Согнав с лица разнеженность, Илья решительно полез вон из ванны. Его поспешно окатили тёплой водой и подсунули коврик. Отряхнувшись, как пёс от ушата помоев, он принял (вырвал) из рук самой ласковой феи полотенце, обмотал чресла и, брезгливо зыркнув на малыша, успел выхватить из груды уносимой одежды свой изодранный грязный камзол. С патронами в левом кармане и затвором — в правом. Выгреб и то, и другое, сунул, почти не глядя, Аргхаду и приказал:
— Эти вещи для меня сохранить! Сегодня утром я ухожу и возьму их с собой.
«Я не стану спасать тебя от трибунала», — добавил он про себя. Не вслух; про себя. Но эмоции, видимо, отразились в лице и в жестах — Аргхад снова взвинтил суету своего усердия.
Пока Илья одевался (в чистое, прочное, необычайно удобное), ванны не стало, и пухлые феи исчезли тоже. Похоже, малыш правильно истолковал его настроение — или почти правильно. Пропав с глаз долой, он дирижировал прислугой откуда-то из-за спины.

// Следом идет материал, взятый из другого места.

-- ==== Sys2Proof/Certificates/Slice0/Obligations.lean ====
section
/-!
DEFINITION. The statements about the XJG that the provers are asked to prove. Each docstring names the rules of the
manual it says; `Completes`, `takes`, `OnlyRegs` and the other terms are those of Sys2Proof/Safety.lean.
-/

open Sys2Proof Sys2Proof.Machine

/-! ## The block as a whole -/

/-- A step takes the command at the front of the queue and runs exactly it, with the rest of the queue behind it.
The queue is the model's choice (notes/assumptions/2.md). -/
def Obligations.StepRunsFrontCommand : Prop :=
  ∀ (c : Instr) (rest : List Instr) (s : State), s.pending = c :: rest → step s = exec c { s with pending := rest }

/-- With no command waiting, a step is one tick of the clock: out of reset the local counter counts 2 ns (R158), running
ashlars go on and gPTP ports send what is due (R162); in reset nothing changes (R448).
The tick on an empty queue is the model's choice (notes/assumptions/2.md). -/
def Obligations.EmptyQueueIsOneTick : Prop :=
  ∀ s : State, s.pending = [] →
    (s.dev.held = true → step s = .next s) ∧
    (s.awake → ∃ t, step s = .next t ∧ t.tb = { s.tb with local16 := s.tb.local16 + 131072, gptp := t.tb.gptp }
      ∧ { t with tb := s.tb, out := s.out, freeCnt := s.freeCnt, pages := s.pages } = s
      ∧ (s.gptpOn = false → s.rtOn = false → t.tb.gptp = s.tb.gptp)
      ∧ ((∀ p : PageNo, (s.page p).ashlar = none) → t.pages = s.pages ∧ t.freeCnt = s.freeCnt))

/-- Every command is answered with a next state, and no command touches the commands behind it.
The queue and total commands are the model's choices (notes/assumptions/2.md and 7.md). -/
def Obligations.EveryCommandKeepsTheQueue : Prop :=
  ∀ (c : Instr) (s : State), ∃ t, exec c s = .next t ∧ t.pending = s.pending

/-- As many steps as commands wait empty the queue, with no fault and no refusal on the way.
The queue is the model's choice (notes/assumptions/2.md). -/
def Obligations.WaitingCommandsAllRun : Prop :=
  ∀ s : State, ∃ t, core.run s.pending.length s = .next t ∧ t.pending = []

/-- A device held in reset ignores every command but those of its supplies, its reset pins and what is latched from
pins (R448, R449). -/
def Obligations.HeldDeviceIgnoresCommands : Prop :=
  ∀ (c : Instr) (s : State), s.dev.held = true → actsInReset c = false → exec c s = .next s

/-- Headline: whatever step is taken, a device that is held in reset has FIELD_READY low and nothing volatile left: an
empty signal space, empty queues and FIFOs, empty tables, EMPTY key slots, the local counter at 0 (R448, R449,
Table 14.1). -/
def Obligations.EveryStepKeepsResetClear : Prop :=
  ∀ s t : State, s.quietInReset → step s = .next t → t.quietInReset

/-- The invariants of `EveryStepKeepsResetClear` and `EveryStepKeepsMemoryCanonical` hold right after reset, and the
device is out of reset there. -/
def Obligations.ResetStateIsClear : Prop :=
  State.reset.quietInReset ∧ Memory.wf State.reset = true ∧ State.reset.awake

/-! ## The signal space -/

/-- Commit requests (R103, R104, R106): a request that comes 10 µs or more after the instant of the last commit is
served at its own instant; an earlier one, or one beside a commit under way, is kept; kept requests are served together
10 µs after that instant, and each beyond the first counts in SIG_MERGED. A tick of a timed cadence requests a commit
at its grid point. The 10 µs are of disciplined time, across a step of it of the local counter, which is the model's
choice (notes/assumptions/146.md); a second request of the very instant of a commit merges into it, which is the model's
choice too (notes/assumptions/147.md).

A commit takes effect (R107, R109): SIG_EPOCH rises by 1, SIG_COMMIT_TIME is the disciplined time of the commit's
instant, and its hold is recorded. Said of a device without tables, staged values or an armed image, whose commit
writes nothing else into the signal space. -/
def Obligations.CommitsAreServedAndRaiseTheEpoch : Prop :=
  (∀ (p : PageNo) (s : State), s.flag Reg.SIG_BSTAT_RUN = true →
    (s.takes p Reg.SIG_CMD → s.sig.requests = 0 → s.sig.served = none →
      (∀ k, s.sig.lastInstant = some k → s.sig.lastDisc16 = none → k + 10000 * 65536 ≤ s.tb.local16) →
      (∀ k m, s.sig.lastInstant = some k → s.sig.lastDisc16 = some m → m + 10000 * 65536 ≤ s.disc16) →
      exec (.sigCommit p) s = .next { s with sig := { s.sig with
        served := some (s.disc, s.tb.local16), lastInstant := some s.tb.local16, lastDisc16 := some s.disc16 } }) ∧
    (s.takes p Reg.SIG_CMD → s.sig.served ≠ none → s.sig.lastInstant ≠ some s.tb.local16 →
      exec (.sigCommit p) s = .next { s with sig := { s.sig with requests := s.sig.requests + 1 } }) ∧
    (∀ k m, s.takes p Reg.SIG_CMD → s.sig.served = none → s.sig.lastInstant = some k → s.sig.lastDisc16 = some m →
      s.disc16 < m + 10000 * 65536 →
      exec (.sigCommit p) s = .next { s with sig := { s.sig with requests := s.sig.requests + 1 } }) ∧
    (s.takes p Reg.SIG_CMD → s.sig.served ≠ none → s.sig.lastInstant = some s.tb.local16 →
      Completes (.sigCommit p) s fun t =>
        t.rd Reg.SIG_MERGED = satWord ((s.rd Reg.SIG_MERGED).toNat + 1) ∧ OnlyRegs s t [Reg.SIG_MERGED]) ∧
    (∀ k m, s.awake → s.sig.lastInstant = some k → s.sig.lastDisc16 = some m → 0 < s.sig.requests →
      s.sig.served = none → m + 10000 * 65536 ≤ s.disc16 →
      Completes .commitServed s fun t =>
        (∃ l, t.sig = { s.sig with
            served := some ((m + 10000 * 65536) / 65536, l), lastInstant := some l
            lastDisc16 := some (m + 10000 * 65536), requests := 0 } ∧
          (l : Int) = max 0 (s.tb.local16 - (s.disc16 - (m + 10000 * 65536)))) ∧
        t.rd Reg.SIG_MERGED = satWord ((s.rd Reg.SIG_MERGED).toNat + (s.sig.requests - 1)) ∧
        OnlyRegs { s with sig := t.sig } t [Reg.SIG_MERGED]) ∧
    (∀ (m k : Int), s.awake → s.fld Reg.SIG_CADENCE_MODE = 1 →
      s.disc16 = m * ((clampTo 10 1000000 (s.fld Reg.SIG_PERIOD_PERIOD_US) : Nat) * 1000) * 65536 →
      s.sig.cadLast = some k → k < m * ((clampTo 10 1000000 (s.fld Reg.SIG_PERIOD_PERIOD_US) : Nat) * 1000) →
      s.sig.cadHold ≤ m * ((clampTo 10 1000000 (s.fld Reg.SIG_PERIOD_PERIOD_US) : Nat) * 1000) →
      s.sig.requests = 0 → s.sig.served = none →
      (∀ k, s.sig.lastInstant = some k → s.sig.lastDisc16 = none → k + 10000 * 65536 ≤ s.tb.local16) →
      (∀ k d, s.sig.lastInstant = some k → s.sig.lastDisc16 = some d → d + 10000 * 65536 ≤ s.disc16) →
      Completes .cadenceTick s fun t =>
        { t with sig := s.sig } = s ∧ t.sig.served = some (s.disc, s.tb.local16) ∧
        t.sig.lastInstant = some s.tb.local16 ∧ t.sig.requests = 0)) ∧
  (∀ (d : Int) (l : Nat) (s : State), s.awake → s.sig.served = some (d, l) → s.tbl = [] → s.tblOld = [] → s.staged = [] →
    s.pages = [] → s.engines = [] → s.strState ≠ strArmed →
    Completes .epochCommit s fun t =>
      t.rd Reg.SIG_EPOCH = s.rd Reg.SIG_EPOCH + 1 ∧ t.rd Reg.SIG_COMMIT_TIME = BitVec.ofInt 32 d ∧ t.sig.served = none ∧
      t.fld Reg.SIG_COMMIT_HOLD_LAST_NS = satTo 16 ((s.tb.local16 - l) / 65536) ∧
      t.cells = s.cells ∧ SameBytes s t)

/-- Pins (R117, R118, R120): PIN_NOW pins the newest epoch, PIN_AT a named one at most two behind
it or refuses, UNPIN frees it; a pin
that has fallen 2^30 commits behind is dropped with PIN_EXPIRED and PIN_BROKEN. Nothing else changes. -/
def Obligations.PinsOfAPage : Prop :=
  ∀ (p : PageNo) (s : State),
    (s.takes p (Reg.PSG_PIN_CMD p) →
      (Completes (.pinNow p) s fun t =>
        t.flag (Reg.PSG_PIN_STATUS_PINNED p) = true ∧ t.rd (Reg.PSG_PIN_EPOCH p) = s.rd Reg.SIG_EPOCH ∧
        OnlyRegs s t [Reg.PSG_PIN_EPOCH p, Reg.SIG_PIN_EPOCH p, Reg.PSG_PIN_STATUS p]) ∧
      (Completes (.pinAt p) s fun t =>
        OnlyRegs s t [Reg.PSG_PIN_EPOCH p, Reg.SIG_PIN_EPOCH p, Reg.PSG_PIN_STATUS p] ∧
        (let age := sdiff 32 (s.rd Reg.SIG_EPOCH).toNat (s.rd (Reg.PSG_PIN_AT p)).toNat
         if 0 ≤ age ∧ age ≤ 2 then
          t.flag (Reg.PSG_PIN_STATUS_PINNED p) = true ∧ t.rd (Reg.PSG_PIN_EPOCH p) = s.rd (Reg.PSG_PIN_AT p)
         else t.flag (Reg.PSG_PIN_STATUS_PIN_REFUSED p) = true ∧ t.rd (Reg.PSG_PIN_EPOCH p) = s.rd (Reg.PSG_PIN_EPOCH p))) ∧
      (Completes (.unpin p) s fun t =>
        t.flag (Reg.PSG_PIN_STATUS_PINNED p) = false ∧ OnlyRegs s t [Reg.PSG_PIN_STATUS p])) ∧
    (s.awake → s.flag (Reg.PSG_PIN_STATUS_PINNED p) = true →
      (2 : Int) ^ 30 ≤ sdiff 32 (s.rd Reg.SIG_EPOCH).toNat (s.rd (Reg.PSG_PIN_EPOCH p)).toNat →
      Completes (.pinExpired p) s fun t =>
        t.flag (Reg.PSG_PIN_STATUS_PINNED p) = false ∧ t.flag (Reg.PSG_PIN_STATUS_PIN_EXPIRED p) = true ∧
        t.flag (Reg.PSG_PIN_STATUS_PIN_BROKEN p) = true ∧ OnlyRegs s t [Reg.PSG_PIN_STATUS p])

/-- Ashlars (R123, R124, R126): START takes the newest epoch and an address that is a multiple of 64; a START while one runs is ignored and flagged. CANCEL and the last cell end it: STATE shows how it
ended, and the page has no ashlar. -/
def Obligations.AshlarsStartAndEnd : Prop :=
  ∀ (p : PageNo) (s : State),
    (s.takes p (Reg.PSG_ASH_CMD p) → (s.page p).ashlar = none →
      Completes (.start p) s fun t =>
        (∃ a, (t.page p).ashlar = some a ∧ a.epoch = s.rd Reg.SIG_EPOCH ∧ a.copied = 0 ∧ a.restarts = 0 ∧
          a.addr % 64 = 0) ∧
        t.fld (Reg.PSG_ASH_STATUS_STATE p) = 1 ∧ t.rd (Reg.PSG_ASH_EPOCH p) = s.rd Reg.SIG_EPOCH ∧
        OnlyRegs { s with pages := t.pages } t [Reg.PSG_ASH_STATUS p, Reg.PSG_ASH_EPOCH p]) ∧
    (∀ a, s.takes p (Reg.PSG_ASH_CMD p) → (s.page p).ashlar = some a →
      (Completes (.start p) s fun t =>
        t.flag (Reg.PSG_ASH_STATUS_START_IGNORED p) = true ∧ OnlyRegs s t [Reg.PSG_ASH_STATUS p]) ∧
      (Completes (.cancel p) s fun t =>
        (t.page p).ashlar = none ∧ t.fld (Reg.PSG_ASH_STATUS_STATE p) = 4 ∧
        { t with regs := s.regs, eqs := s.eqs, out := s.out, pages := s.pages } = s)) ∧
    (∀ a, s.awake → (s.page p).ashlar = some a → s.fld (Reg.PG_PATH_ACTIVE p) ≠ 0 →
      Completes (.ashlarDone p) s fun t =>
        (t.page p).ashlar = none ∧ t.fld (Reg.PSG_ASH_STATUS_STATE p) = 2 ∧
        { t with regs := s.regs, eqs := s.eqs, out := s.out, pages := s.pages } = s)

/-- Write groups and batches (R108, R111, R127): a doorbell on a permitted group makes it BUSY and queues it as one batch; a
second doorbell, a COUNT out of range and a cell the page may not write are refused, each with its own flag. A batch that
is ready is written whole into the forming epoch. A bond not complete in time is discarded and counted. -/
def Obligations.BatchesEnterTheSignalSpace : Prop :=
  ∀ (p : PageNo) (s : State),
    (s.takes p (Reg.PSG_WG_DB p) →
      Completes (.psgWgDb p) s fun t =>
        { t with regs := s.regs, sig := s.sig, nextId := s.nextId } = s ∧
        (if s.flag (Reg.PSG_WG_STATUS_BUSY p) then
          t.flag (Reg.PSG_WG_STATUS_BUSY_WRITE p) = true ∧ t.sig = s.sig
        else if s.fld (Reg.PSG_WG_COUNT_COUNT p) = 0 ∨ 512 < s.fld (Reg.PSG_WG_COUNT_COUNT p) then
          t.flag (Reg.PSG_WG_STATUS_RANGE p) = true ∧ t.sig = s.sig
        else if ∀ k < s.fld (Reg.PSG_WG_COUNT_COUNT p), s.inUse (s.fld (Reg.PSG_WG_CELL_CELL p k)) = true ∧
            s.hostMay p (s.fld (Reg.PSG_WG_CELL_CELL p k)) = true then
          t.flag (Reg.PSG_WG_STATUS_BUSY p) = true ∧
          ∃ b, t.sig.batches = s.sig.batches ++ [b] ∧ b.src = .group p ∧
            b.items.length = s.fld (Reg.PSG_WG_COUNT_COUNT p)
        else t.flag (Reg.PSG_WG_STATUS_DENIED p) = true ∧ t.sig = s.sig)) ∧
    (∀ (b : Batch) (n : Nat) (w : DWord), s.awake → s.sig.batches = [b] → b.src = .group p →
      b.items = [.write ⟨n, .put w⟩] → s.inUse n = true → s.bondOf n = none →
      Completes .batchWritten s fun t =>
        (∃ v ∈ (t.cell n).vers, v.tag = s.forming ∧ v.word = w) ∧ t.sig.batches = [] ∧
        t.flag (Reg.PSG_WG_STATUS_BUSY p) = false ∧ t.flag (Reg.PSG_WG_STATUS_DONE p) = true ∧
        ∀ k, k ≠ n → t.cell k = s.cell k) ∧
    (∀ (k : Fin 1024) (x : Bond), s.awake → s.sig.bonds.find? (fun y => y.bond == k.val) = some x →
      x.since + (if s.fld Reg.SIG_BOND_TMO_TMO_US = 0 then 1000 else s.fld Reg.SIG_BOND_TMO_TMO_US) * 65536000
        ≤ s.tb.local16 →
      Completes (.bondTimeout k) s fun t =>
        t.sig = { s.sig with bonds := s.sig.bonds.filter fun y => y.bond != k.val } ∧
        t.rd Reg.SIG_BOND_DROP = satInc (s.rd Reg.SIG_BOND_DROP) ∧
        t.flag Reg.SIG_FLAGS_BOND_TMO_HIT = true ∧
        OnlyRegs { s with sig := t.sig } t [Reg.SIG_BOND_DROP, Reg.SIG_FLAGS])

/-! ## Phase trackers and time -/

/-- PHS_CMD (R145, R154): FORCE_SEARCH sends each named tracker to SEARCH, HW_RESET puts the high-water mark of each named
tracker at its position; the others stay as they are, and so do the entries of the action table that wait for another
tracker. What HW_RESET leaves alone is said where no named tracker has a crossing still to report. -/
def Obligations.TrackerCommands : Prop :=
  ∀ (p : PageNo) (mask : BitVec 4) (n : Fin 4) (s : State), s.takes p Reg.PHS_CMD →
    (Completes (.forceSearch p mask) s fun t =>
      { t with regs := s.regs, trk := s.trk, staged := s.staged } = s ∧
      (bitOf mask.toNat n = true → t.ptState n = 0) ∧
      (bitOf mask.toNat n = false → t.tracker n = s.tracker n ∧ t.ptState n = s.ptState n)) ∧
    (∀ k : PtNo, mask.toNat = 2 ^ k.val → Completes (.hwReset p mask) s fun t => (t.tracker k).hw = t.ptPos k) ∧
    ((∀ k : PtNo, bitOf mask.toNat k = true → later 48 (s.ptPos k) (s.tracker k).hw = false) →
      Completes (.hwReset p mask) s fun t =>
        { t with trk := s.trk, acts := s.acts } = s ∧
        (bitOf mask.toNat n = true → (t.tracker n).hw = s.ptPos n) ∧
        (bitOf mask.toNat n = false → t.tracker n = s.tracker n) ∧
        ∀ e, (actPhase (s.act e).words = true → bitOf mask.toNat (actPt (s.act e).words) = false) → t.act e = s.act e)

В этом же зале, на вощёной паркетной мозаике пола, были расставлены и накрыты столы… Столы, а не стол — для одного Ильи! В этом доме ничто не соответствовало требованиям орденской аскезы. Ужин (или завтрак?) Ильи не будет соответствовать тоже.
Ну и не надо.
Илья с каменным лицом уселся на единственный стул. Сам, отведя услужливую руку, налил себе вина и выпил залпом. Только потом поднял глаза. Прислуживала дочь бургомистра — одна. Единственная из четверых… Уже одетая, но от этого не менее соблазнительная. Илья снова наполнил кубок, пригубил и, обозрев необозримое изобилие на столах, стал набивать желудок тем, что поближе. Ближе всего оказывалось то, что подкладывала Рогхана. Илья признался себе, что это было не так уж и неприятно — если бы не волна удовольствия, которую излучал Аргхад, а Илья почти физически ощущал затылком. Малыш заглаживал свою вину и неуклюжесть, поспешно отдавай своё последнее, самое дорогое. Разумеется, во имя ещё более дорогого благосклонности повелителя.

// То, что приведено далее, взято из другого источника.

/-! ## `State.setCan` -/

@[simp] theorem State.setCan_regs (n : Nat) (x : CanUnit) : (s.setCan n x).regs = s.regs := rfl
@[simp] theorem State.setCan_mem (n : Nat) (x : CanUnit) : (s.setCan n x).mem = s.mem := rfl
@[simp] theorem State.setCan_flash (n : Nat) (x : CanUnit) : (s.setCan n x).flash = s.flash := rfl
@[simp] theorem State.setCan_staged (n : Nat) (x : CanUnit) : (s.setCan n x).staged = s.staged := rfl
@[simp] theorem State.setCan_hold (n : Nat) (x : CanUnit) : (s.setCan n x).hold = s.hold := rfl
@[simp] theorem State.setCan_eqs (n : Nat) (x : CanUnit) : (s.setCan n x).eqs = s.eqs := rfl
@[simp] theorem State.setCan_out (n : Nat) (x : CanUnit) : (s.setCan n x).out = s.out := rfl
@[simp] theorem State.setCan_freeCnt (n : Nat) (x : CanUnit) : (s.setCan n x).freeCnt = s.freeCnt := rfl
@[simp] theorem State.setCan_tbl (n : Nat) (x : CanUnit) : (s.setCan n x).tbl = s.tbl := rfl
@[simp] theorem State.setCan_tblOld (n : Nat) (x : CanUnit) : (s.setCan n x).tblOld = s.tblOld := rfl
@[simp] theorem State.setCan_str (n : Nat) (x : CanUnit) : (s.setCan n x).str = s.str := rfl
@[simp] theorem State.setCan_stores (n : Nat) (x : CanUnit) : (s.setCan n x).stores = s.stores := rfl
@[simp] theorem State.setCan_archive (n : Nat) (x : CanUnit) : (s.setCan n x).archive = s.archive := rfl
@[simp] theorem State.setCan_cells (n : Nat) (x : CanUnit) : (s.setCan n x).cells = s.cells := rfl
@[simp] theorem State.setCan_sig (n : Nat) (x : CanUnit) : (s.setCan n x).sig = s.sig := rfl
@[simp] theorem State.setCan_pages (n : Nat) (x : CanUnit) : (s.setCan n x).pages = s.pages := rfl
@[simp] theorem State.setCan_tb (n : Nat) (x : CanUnit) : (s.setCan n x).tb = s.tb := rfl
@[simp] theorem State.setCan_trk (n : Nat) (x : CanUnit) : (s.setCan n x).trk = s.trk := rfl
@[simp] theorem State.setCan_limits (n : Nat) (x : CanUnit) : (s.setCan n x).limits = s.limits := rfl
@[simp] theorem State.setCan_evRoutes (n : Nat) (x : CanUnit) : (s.setCan n x).evRoutes = s.evRoutes := rfl
@[simp] theorem State.setCan_pdus (n : Nat) (x : CanUnit) : (s.setCan n x).pdus = s.pdus := rfl
@[simp] theorem State.setCan_engines (n : Nat) (x : CanUnit) : (s.setCan n x).engines = s.engines := rfl
@[simp] theorem State.setCan_waking (n : Nat) (x : CanUnit) : (s.setCan n x).waking = s.waking := rfl
@[simp] theorem State.setCan_spared (n : Nat) (x : CanUnit) : (s.setCan n x).spared = s.spared := rfl
@[simp] theorem State.setCan_mbs (n : Nat) (x : CanUnit) : (s.setCan n x).mbs = s.mbs := rfl
@[simp] theorem State.setCan_lanes (n : Nat) (x : CanUnit) : (s.setCan n x).lanes = s.lanes := rfl
@[simp] theorem State.setCan_banks (n : Nat) (x : CanUnit) : (s.setCan n x).banks = s.banks := rfl
@[simp] theorem State.setCan_queues (n : Nat) (x : CanUnit) : (s.setCan n x).queues = s.queues := rfl
@[simp] theorem State.setCan_ports (n : Nat) (x : CanUnit) : (s.setCan n x).ports = s.ports := rfl
@[simp] theorem State.setCan_saltern (n : Nat) (x : CanUnit) : (s.setCan n x).saltern = s.saltern := rfl
@[simp] theorem State.setCan_pduSeq (n : Nat) (x : CanUnit) : (s.setCan n x).pduSeq = s.pduSeq := rfl
@[simp] theorem State.setCan_ringWins (n : Nat) (x : CanUnit) : (s.setCan n x).ringWins = s.ringWins := rfl
@[simp] theorem State.setCan_ringPeers (n : Nat) (x : CanUnit) : (s.setCan n x).ringPeers = s.ringPeers := rfl
@[simp] theorem State.setCan_ring (n : Nat) (x : CanUnit) : (s.setCan n x).ring = s.ring := rfl
@[simp] theorem State.setCan_slots (n : Nat) (x : CanUnit) : (s.setCan n x).slots = s.slots := rfl
@[simp] theorem State.setCan_pols (n : Nat) (x : CanUnit) : (s.setCan n x).pols = s.pols := rfl
@[simp] theorem State.setCan_holdBuf (n : Nat) (x : CanUnit) : (s.setCan n x).holdBuf = s.holdBuf := rfl
@[simp] theorem State.setCan_bridge (n : Nat) (x : CanUnit) : (s.setCan n x).bridge = s.bridge := rfl
@[simp] theorem State.setCan_rings (n : Nat) (x : CanUnit) : (s.setCan n x).rings = s.rings := rfl
@[simp] theorem State.setCan_jobTurn (n : Nat) (x : CanUnit) : (s.setCan n x).jobTurn = s.jobTurn := rfl
@[simp] theorem State.setCan_acts (n : Nat) (x : CanUnit) : (s.setCan n x).acts = s.acts := rfl
@[simp] theorem State.setCan_crowd (n : Nat) (x : CanUnit) : (s.setCan n x).crowd = s.crowd := rfl
@[simp] theorem State.setCan_hlt (n : Nat) (x : CanUnit) : (s.setCan n x).hlt = s.hlt := rfl
@[simp] theorem State.setCan_dev (n : Nat) (x : CanUnit) : (s.setCan n x).dev = s.dev := rfl
@[simp] theorem State.setCan_upd (n : Nat) (x : CanUnit) : (s.setCan n x).upd = s.upd := rfl
@[simp] theorem State.setCan_opts (n : Nat) (x : CanUnit) : (s.setCan n x).opts = s.opts := rfl
@[simp] theorem State.setCan_fieldReady (n : Nat) (x : CanUnit) : (s.setCan n x).fieldReady = s.fieldReady := rfl
@[simp] theorem State.setCan_nextId (n : Nat) (x : CanUnit) : (s.setCan n x).nextId = s.nextId := rfl
@[simp] theorem State.setCan_pending (n : Nat) (x : CanUnit) : (s.setCan n x).pending = s.pending := rfl

/-! ## `State.setLane` -/

@[simp] theorem State.setLane_regs (n : Nat) (x : Lane) : (s.setLane n x).regs = s.regs := rfl
@[simp] theorem State.setLane_mem (n : Nat) (x : Lane) : (s.setLane n x).mem = s.mem := rfl
@[simp] theorem State.setLane_flash (n : Nat) (x : Lane) : (s.setLane n x).flash = s.flash := rfl
@[simp] theorem State.setLane_staged (n : Nat) (x : Lane) : (s.setLane n x).staged = s.staged := rfl
@[simp] theorem State.setLane_hold (n : Nat) (x : Lane) : (s.setLane n x).hold = s.hold := rfl
@[simp] theorem State.setLane_eqs (n : Nat) (x : Lane) : (s.setLane n x).eqs = s.eqs := rfl
@[simp] theorem State.setLane_out (n : Nat) (x : Lane) : (s.setLane n x).out = s.out := rfl
@[simp] theorem State.setLane_freeCnt (n : Nat) (x : Lane) : (s.setLane n x).freeCnt = s.freeCnt := rfl
@[simp] theorem State.setLane_tbl (n : Nat) (x : Lane) : (s.setLane n x).tbl = s.tbl := rfl
@[simp] theorem State.setLane_tblOld (n : Nat) (x : Lane) : (s.setLane n x).tblOld = s.tblOld := rfl
@[simp] theorem State.setLane_str (n : Nat) (x : Lane) : (s.setLane n x).str = s.str := rfl
@[simp] theorem State.setLane_stores (n : Nat) (x : Lane) : (s.setLane n x).stores = s.stores := rfl
@[simp] theorem State.setLane_archive (n : Nat) (x : Lane) : (s.setLane n x).archive = s.archive := rfl
@[simp] theorem State.setLane_cells (n : Nat) (x : Lane) : (s.setLane n x).cells = s.cells := rfl
@[simp] theorem State.setLane_sig (n : Nat) (x : Lane) : (s.setLane n x).sig = s.sig := rfl
@[simp] theorem State.setLane_pages (n : Nat) (x : Lane) : (s.setLane n x).pages = s.pages := rfl
@[simp] theorem State.setLane_tb (n : Nat) (x : Lane) : (s.setLane n x).tb = s.tb := rfl
@[simp] theorem State.setLane_trk (n : Nat) (x : Lane) : (s.setLane n x).trk = s.trk := rfl
@[simp] theorem State.setLane_limits (n : Nat) (x : Lane) : (s.setLane n x).limits = s.limits := rfl
@[simp] theorem State.setLane_evRoutes (n : Nat) (x : Lane) : (s.setLane n x).evRoutes = s.evRoutes := rfl
@[simp] theorem State.setLane_pdus (n : Nat) (x : Lane) : (s.setLane n x).pdus = s.pdus := rfl
@[simp] theorem State.setLane_engines (n : Nat) (x : Lane) : (s.setLane n x).engines = s.engines := rfl
@[simp] theorem State.setLane_waking (n : Nat) (x : Lane) : (s.setLane n x).waking = s.waking := rfl
@[simp] theorem State.setLane_spared (n : Nat) (x : Lane) : (s.setLane n x).spared = s.spared := rfl
@[simp] theorem State.setLane_mbs (n : Nat) (x : Lane) : (s.setLane n x).mbs = s.mbs := rfl
@[simp] theorem State.setLane_can (n : Nat) (x : Lane) : (s.setLane n x).can = s.can := rfl
@[simp] theorem State.setLane_banks (n : Nat) (x : Lane) : (s.setLane n x).banks = s.banks := rfl
@[simp] theorem State.setLane_queues (n : Nat) (x : Lane) : (s.setLane n x).queues = s.queues := rfl
@[simp] theorem State.setLane_ports (n : Nat) (x : Lane) : (s.setLane n x).ports = s.ports := rfl
@[simp] theorem State.setLane_saltern (n : Nat) (x : Lane) : (s.setLane n x).saltern = s.saltern := rfl
@[simp] theorem State.setLane_pduSeq (n : Nat) (x : Lane) : (s.setLane n x).pduSeq = s.pduSeq := rfl
@[simp] theorem State.setLane_ringWins (n : Nat) (x : Lane) : (s.setLane n x).ringWins = s.ringWins := rfl
@[simp] theorem State.setLane_ringPeers (n : Nat) (x : Lane) : (s.setLane n x).ringPeers = s.ringPeers := rfl
@[simp] theorem State.setLane_ring (n : Nat) (x : Lane) : (s.setLane n x).ring = s.ring := rfl
@[simp] theorem State.setLane_slots (n : Nat) (x : Lane) : (s.setLane n x).slots = s.slots := rfl
@[simp] theorem State.setLane_pols (n : Nat) (x : Lane) : (s.setLane n x).pols = s.pols := rfl
@[simp] theorem State.setLane_holdBuf (n : Nat) (x : Lane) : (s.setLane n x).holdBuf = s.holdBuf := rfl
@[simp] theorem State.setLane_bridge (n : Nat) (x : Lane) : (s.setLane n x).bridge = s.bridge := rfl
@[simp] theorem State.setLane_rings (n : Nat) (x : Lane) : (s.setLane n x).rings = s.rings := rfl
@[simp] theorem State.setLane_jobTurn (n : Nat) (x : Lane) : (s.setLane n x).jobTurn = s.jobTurn := rfl
@[simp] theorem State.setLane_acts (n : Nat) (x : Lane) : (s.setLane n x).acts = s.acts := rfl
@[simp] theorem State.setLane_crowd (n : Nat) (x : Lane) : (s.setLane n x).crowd = s.crowd := rfl
@[simp] theorem State.setLane_hlt (n : Nat) (x : Lane) : (s.setLane n x).hlt = s.hlt := rfl
@[simp] theorem State.setLane_dev (n : Nat) (x : Lane) : (s.setLane n x).dev = s.dev := rfl
@[simp] theorem State.setLane_upd (n : Nat) (x : Lane) : (s.setLane n x).upd = s.upd := rfl
@[simp] theorem State.setLane_opts (n : Nat) (x : Lane) : (s.setLane n x).opts = s.opts := rfl
@[simp] theorem State.setLane_fieldReady (n : Nat) (x : Lane) : (s.setLane n x).fieldReady = s.fieldReady := rfl
@[simp] theorem State.setLane_nextId (n : Nat) (x : Lane) : (s.setLane n x).nextId = s.nextId := rfl
@[simp] theorem State.setLane_pending (n : Nat) (x : Lane) : (s.setLane n x).pending = s.pending := rfl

«Удовольствие отнимать и владеть — для властителей;
удовольствие отдавать и жертвовать — для рабов;
а счастье не замечать ни того, ни другого — лишь для воистину вольных;
ибо властитель и раб одинаково несвободны.»
Это «Знаки свободы» — последняя, Пятая книга Устава Чистильщиков, начальная Песнь. Вряд ли она знакома Аргхаду.
«Знаки» были нужны на заре новой эры, когда ещё не было куманги — овеществлённого алгоритма свободы. Кузнецу не обязательно зубрить сопромат и заучивать матрицы Гука; достаточно навыков и таланта. В поваренных книгах не излагаются рефлексология и химизм вкусовых ощущений: там лишь рецепты, алгоритмы кулинарии. Так и Чистильщики — кузнецы свободы и кулинары счастья — могут не знать своей Пятой книги, но обязаны виртуозно владеть кумангой.
Погасить в человеке власть, сделав его недочистком, рабом, — это может каждый. Сожми кумангу в правой ладони и посмотри человеку в глаза… Дочистить его — выдавить, высосать, выжать раба из коры и подкорки, из мозжечка и спинного мозга — для этого нужен талант.
Рабы — это брак, недоделки в работе Чистильщика.
Не слишком ли много брака в твоей работе, Аргхад?
Впрочем, ты уже не Чистильщик. Ты уже сам — брак в работе Ильи. Недочисток. Огрех. Результат вынужденной поспешности, когда не было времени осознать, что куманга использована до предела…
«А ведь он всё равно собирался её применить! — вдруг подумал Илья и оглянулся на своего раба. — Зачем? Ведь он знал, что не сможет дочистить меня, пока не получит новую кумангу. Ведь знал?..» — но не было и не могло уже быть ответов на эти вопросы в преданных глазах малыша.
А рабыня Рогхана, дочь бургомистра, успела долить вина в кубок Ильи и сменить перед ним блюда, пока он отворачивался.
— Давно ты в этом доме? — спросил Илья.
— Сколько помню себя, я жила здесь и считала себя счастливой, но только теперь, когда ты…
— Ясно.
Рогхана вполне равнодушна к Илье, но не равнодушен Аргхад. «Сосуд, в котором пустота». Таким ровным голосом не говорят о любви.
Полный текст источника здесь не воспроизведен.